1. Plank (Phalakasana)
How: Come to your hands and knees with your shoulders over your wrists and your hips over your knees. Press your palms into the mat. Step back one foot at a time and press the balls of your feet into the mat. Pull your belly button toward your spine and keep your hips level in Plank. Your body should lie in one long line, from your head to your heels.

2. Lunge-to-push-up switches
How: Come into downward facing dog. Step one foot forward into the High Lunge with your front knee stacked over your ankle. Plant both palms on the mat in your front foot on blocks or on the mat. Bend your elbows and lower into a mini Chaturanga. Pause here. Then straighten your arms, lift your chest and step back into Plank. Come into Downward Dog and repeat on the other side.

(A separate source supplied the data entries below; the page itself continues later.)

theorem execSecStatus_keeps (h : Keeps z s) : ∀ {a0}, OutKeeps z (execSecStatus a0 s) :=
  out_next (runKiosk_keeps (fun _ _ _ ht => secStatusEffect_keeps ht) h)

theorem execSmTamper_keeps (h : Keeps z s) : ∀ {a0}, OutKeeps z (execSmTamper a0 s) :=
  out_ite (out_next (tamper_keeps h)) (out_next h)

theorem execSecLibConfig_keeps (h : Keeps z s) : ∀ {a0}, OutKeeps z (execSecLibConfig a0 s) :=
  out_next (runKiosk_keeps (fun _ _ _ ht => secLibConfigEffect_keeps ht) h)

theorem execSmSelftestComplete_keeps (h : Keeps z s) : ∀ {a0}, OutKeeps z (execSmSelftestComplete a0 s) := by
  intros
  unfold execSmSelftestComplete
  extract_lets -merge -useContext -underBinder +onlyGivenNames s0 s1
  have hs0 : Keeps z s0 := onSm_keeps h
  clear_value s0
  have hs1 : Keeps z s1 := keeps_ite (enterApproved_keeps hs0) hs0
  clear_value s1
  exact out_ite (out_ite (out_next (bootRom_keeps hs1)) (out_next (raise_keeps h))) (out_next h)

theorem execSecApproved_keeps (h : Keeps z s) : ∀ {a0}, OutKeeps z (execSecApproved a0 s) :=
  out_next (runKiosk_keeps (fun _ _ _ ht => secApprovedEffect_keeps ht) h)

theorem execSessionAuthTimeout_keeps (h : Keeps z s) : OutKeeps z (execSessionAuthTimeout s) := by
  unfold execSessionAuthTimeout
  split
  all_goals first
    | exact out_ite (out_next (onSm_keeps h)) (out_next h)
    | exact out_next h

theorem execSmGlitch_keeps (h : Keeps z s) : ∀ {a0}, OutKeeps z (execSmGlitch a0 s) := by
  intros
  unfold execSmGlitch
  extract_lets -merge -useContext -underBinder +onlyGivenNames s0 s1
  have hs0 : Keeps z s0 := smFail_keeps (onSm_keeps h)
  clear_value s0
  have hs1 : Keeps z s1 := raise_keeps hs0
  clear_value s1
  exact out_ite (out_next (keeps_ite (tamper_keeps hs1) hs1)) (out_next h)

/-! ### View -/

theorem z640XpReadEffect_keeps (h : Keeps z s) : ∀ {a0 a1}, Keeps z (z640XpReadEffect a0 a1 s).1 :=
  h

theorem execZ640XpRead_keeps (h : Keeps z s) : ∀ {a0}, OutKeeps z (execZ640XpRead a0 s) :=
  out_next (runKiosk_keeps (fun _ _ _ ht => z640XpReadEffect_keeps ht) h)

theorem z640XpWriteEffect_keeps (h : Keeps z s) : ∀ {a0 a1}, Keeps z (z640XpWriteEffect a0 a1 s).1 :=
  enterWords_keeps h

theorem z640ViewSetEffect_keeps (h : Keeps z s) : ∀ {a0 a1}, Keeps z (z640ViewSetEffect a0 a1 s).1 := by
  intros
  unfold z640ViewSetEffect
  extract_lets -merge -useContext -underBinder +onlyGivenNames x0 x1
  exact keeps_ite (onHost_keeps h) h

theorem z640StripMuteEffect_keeps (h : Keeps z s) : ∀ {a0 a1}, Keeps z (z640StripMuteEffect a0 a1 s).1 :=
  enterWords_keeps h

theorem execZ640StripMute_keeps (h : Keeps z s) : ∀ {a0}, OutKeeps z (execZ640StripMute a0 s) :=
  out_next (runKiosk_keeps (fun _ _ _ ht => z640StripMuteEffect_keeps ht) h)

theorem z640StatusEffect_keeps (h : Keeps z s) : ∀ {a0 a1}, Keeps z (z640StatusEffect a0 a1 s).1 :=
  h

theorem execZ640Status_keeps (h : Keeps z s) : ∀ {a0}, OutKeeps z (execZ640Status a0 s) :=
  out_next (runKiosk_keeps (fun _ _ _ ht => z640StatusEffect_keeps ht) h)

theorem z640InfoEffect_keeps (h : Keeps z s) : ∀ {a0 a1}, Keeps z (z640InfoEffect a0 a1 s).1 :=
  h

theorem execZ640ViewSet_keeps (h : Keeps z s) : ∀ {a0}, OutKeeps z (execZ640ViewSet a0 s) :=
  out_next (runKiosk_keeps (fun _ _ _ ht => z640ViewSetEffect_keeps ht) h)

theorem execZ640Info_keeps (h : Keeps z s) : ∀ {a0}, OutKeeps z (execZ640Info a0 s) :=
  out_next (runKiosk_keeps (fun _ _ _ ht => z640InfoEffect_keeps ht) h)

theorem z640RecallEffect_keeps (h : Keeps z s) : ∀ {a0 a1}, Keeps z (z640RecallEffect a0 a1 s).1 :=
  keeps_ite_1 (onFree_keeps (sceneDiscard_keeps h)) (commitAccept_keeps h)

theorem execZ640XpWrite_keeps (h : Keeps z s) : ∀ {a0}, OutKeeps z (execZ640XpWrite a0 s) :=
  out_next (runKiosk_keeps (fun _ _ _ ht => z640XpWriteEffect_keeps ht) h)

theorem execZ640Recall_keeps (h : Keeps z s) : ∀ {a0}, OutKeeps z (execZ640Recall a0 s) :=
  out_next (runKiosk_keeps (fun _ _ _ ht => z640RecallEffect_keeps ht) h)

/-! ### TwinCmd -/

theorem twinYieldEffect_keeps (h : Keeps z s) : ∀ {a0 a1}, Keeps z (twinYieldEffect a0 a1 s).1 :=
  yieldSoon_keeps h

theorem resolveAct_keeps (h : Keeps z s) : ∀ {a0 a1}, Keeps z (resolveAct a0 a1 s) := by
  intros
  unfold resolveAct
  extract_lets -merge -useContext -underBinder +onlyGivenNames s0
  have hs0 : Keeps z s0 := endCond_keeps (onTwin_keeps h)
  clear_value s0
  exact keeps_ite (keeps_ite (keeps_ite (enterRunIn_keeps (onTwin_keeps hs0)) hs0) (keeps_ite (onTwin_keeps hs0) hs0)) h

theorem twinResolveEffect_keeps (h : Keeps z s) : ∀ {a0 a1}, Keeps z (twinResolveEffect a0 a1 s).1 := by
  intros
  unfold twinResolveEffect
  extract_lets -merge -useContext -underBinder +onlyGivenNames x0 x1
  exact onTwin_keeps h

theorem twinJoinEffect_keeps (h : Keeps z s) : ∀ {a0 a1}, Keeps z (twinJoinEffect a0 a1 s).1 := by
  intros
  unfold twinJoinEffect
  extract_lets -merge -useContext -underBinder +onlyGivenNames s0
  have hs0 : Keeps z s0 := keeps_ite (startJoin_keeps h) (setTwin_keeps (onTwin_keeps h))
  clear_value s0
  exact hs0

theorem twinStatusReadEffect_keeps (h : Keeps z s) : ∀ {a0 a1}, Keeps z (twinStatusReadEffect a0 a1 s).1 := by
  intros
  unfold twinStatusReadEffect
  extract_lets -merge -useContext -underBinder +onlyGivenNames x0
  exact h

3. Chaturanga with knees down
How: Come into Plank and lower your knees to the mat. Move your shoulders slightly in front of your wrists. Continue pressing your hands into the mat. Bend your elbows and lower them as far as you can without compromising your alignment. Extend your arms back into the knees down Plank.

4. Hindu Push-ups (Dancing)
How: Come to Downward Dog. Bend your arms, point your elbows back and reach your chest forward as you move through Chaturanga, then to Upward Facing Dog, then back to Downward Dog in one continuous motion.
How to get to Chaturanga?
When you’re ready, follow these steps to enter Chaturanga.
- Start in Plank with your shoulders stacked over your wrists. Draw your belly button toward your spine and press your heels toward the wall behind you. Spread your fingers wide and press evenly through the base of your knuckles.
- Shift your weight forward so that your shoulders move slightly in front of your wrists. Hug your elbows to your body.
- Bend your elbows so that they point straight back. Look at the mat a few inches in front of you and continue to pull your belly button toward your spine (avoid arching your lower back). You can even place a block under each shoulder so that you have a ‘target’ as you lower your body down. Try to lightly touch the blocks with the front of your shoulders. Pause where you can still hold Plank without collapsing.
- To come out, straighten your arms and press back to Plank or lower all the way to the mat and onto your stomach. To assume a counter pose, move into Cobra or Upward Facing Dog.
The next time you’re in class, treat Chaturanga as a skill you’re developing, not a pose you need to “break.” Prioritize alignment over how much you can lower yourself. With consistency, Chaturanga no longer feels like a stressful checkpoint and becomes what it should be: a steady, safe transition that you can repeat with confidence.